#### [EXERCISE DESCRIPTION]
Working through the lines below, return each one that holds "TowerId".

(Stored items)

/-- An NBU has bytes in hand for a line access: read by an earlier try, or there to be read now (R331, R332). -/
def NbuIn (s : State) (x : NAcc) (addr n v : Nat) : Prop := s.nbuWin x.t x.k.src.kw addr n = true ∧
  match x.unit.got.find? fun g => decide (g.1 = addr) && decide (g.2.1 = n) with
  | some g => v = g.2.2
  | none => EngHas s x.t addr n v

/-- An NBU has n elements of a source region in hand, as FP32 (R322, R323, R326). -/
def SrcHas (s : State) (x : NAcc) (reg r e n : Nat) (vs : List Nat) : Prop :=
  let q := nRegion x.k.desc reg
  let w := fmtWidth (nFmt q)
  if nKind q ≤ 1 then ∃ v, NbuIn s x (nbuAddr x.t x.slice (nOff q + (if nKind q = 0 then r * nPitch q else 0) + e * w / 8)) (n * w / 8) v ∧
    vs = (List.range n).map fun i => (convert (nFmt q) 0 0 false false 0 (elemOf w v i)).1
  else ∃ v, NbuIn s x (nbuAddr x.t x.slice (nOff q + 4 * r)) 4 v ∧ vs = List.replicate n v

/-- The same for an optional source, with what stands for one that is absent. -/
def SrcOrHas (s : State) (x : NAcc) (reg r e n dflt : Nat) (vs : List Nat) : Prop :=
  if reg = 0xFF then vs = List.replicate n dflt else SrcHas s x reg r e n vs

/-- An NBU can write its line now (R332). -/
def NbuFits (s : State) (x : NAcc) : Prop := ∃ line, x.dst = some line ∧ s.nbuWin x.t x.k.src.kw (line * 128) 128 = true ∧
  EngFits s x.t (line * 128) 128

/-- The line of an NBU has been written. -/
def NbuWrote (s : State) (x : NAcc) (v : Nat) : Prop := ∀ line, x.dst = some line → EngWrote s (line * 128) 128 v

/-- The rows of an activation image that are active (R175). -/
def activeRows (rows mask : Nat) : List Nat := (List.range rows).filter fun i => mask.testBit i

/-- An engine of a brick has the active rows of an activation image in hand: their records, and their scale bytes of an MX format. -/
def RowsHave (s : State) (b : BrickRef) (who block a fmt f rows mask : Nat) (recs scs : Nat → Nat) : Prop :=
  ∀ i ∈ activeRows rows mask, ImgHas s b who block (a + i * mxRec fmt f) (mxRec fmt f) (recs i) ∧
    (isMx fmt = true → ImgHas s b who block (a + up128 (rows * mxRec fmt f) + 2 * i) 2 (scs i)) ∧ (isMx fmt = false → scs i = 0)

/-- An engine of a brick of width `w` has a weight image in hand: records, scale bytes and index bytes for its columns (R163 to R168). -/
def WeightsHave (s : State) (b : BrickRef) (who block a fmt sp w recs sc ix : Nat) : Prop :=
  ImgHas s b who block a (w * mxRec fmt 1) recs ∧
  (if isMx fmt then ImgHas s b who block (a + up128 (64 * mxRec fmt 1)) (2 * w) sc else sc = 0) ∧
  (if sp = 0 then ix = 0 else ImgHas s b who block (a + 64 * mxRec fmt 1) (32 * w) ix)

/-- The generator of a brick after the draws of the first n rows of a drain (R104, R176). -/
def drainGen (fmt rm w : Nat) (row : Nat → Nat → R32) (g : R32) : Nat → R32
  | 0 => g
  | n + 1 => (drainRow fmt rm w (row n) (drainGen fmt rm w row g n)).2.2

/-- A port trains again: what a retrain discards is gone, and it waits for the signal or trains (R428). -/
def Retrained (h : TowerId) (p : Nat) (s t : State) : Prop :=
  (t.tw h).lstate p = (if ((s.tw h).port p).signal = true ∧ (s.tw h).linksRun = true then 2 else 1) ∧
  ((t.tw h).port p).rx = [] ∧ ((t.tw h).port p).replay = [] ∧ ((t.tw h).port p).ctlOut = []

/-- The control flit at the front of a locked port. -/
def CtlFirst (h : TowerId) (p op : Nat) (s : State) (c : Ctl) (r : List Ctl) : Prop :=
  ((s.tw h).port p).ctlIn = c :: r ∧ c.op = op ∧ (s.tw h).locked p = true

end Sys2Proof.Machine
end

#### [RESPONSE FOR THIS EXERCISE]
def Retrained (h : TowerId) (p : Nat) (s t : State) : Prop :=
def CtlFirst (h : TowerId) (p op : Nat) (s : State) (c : Ctl) (r : List Ctl) : Prop :=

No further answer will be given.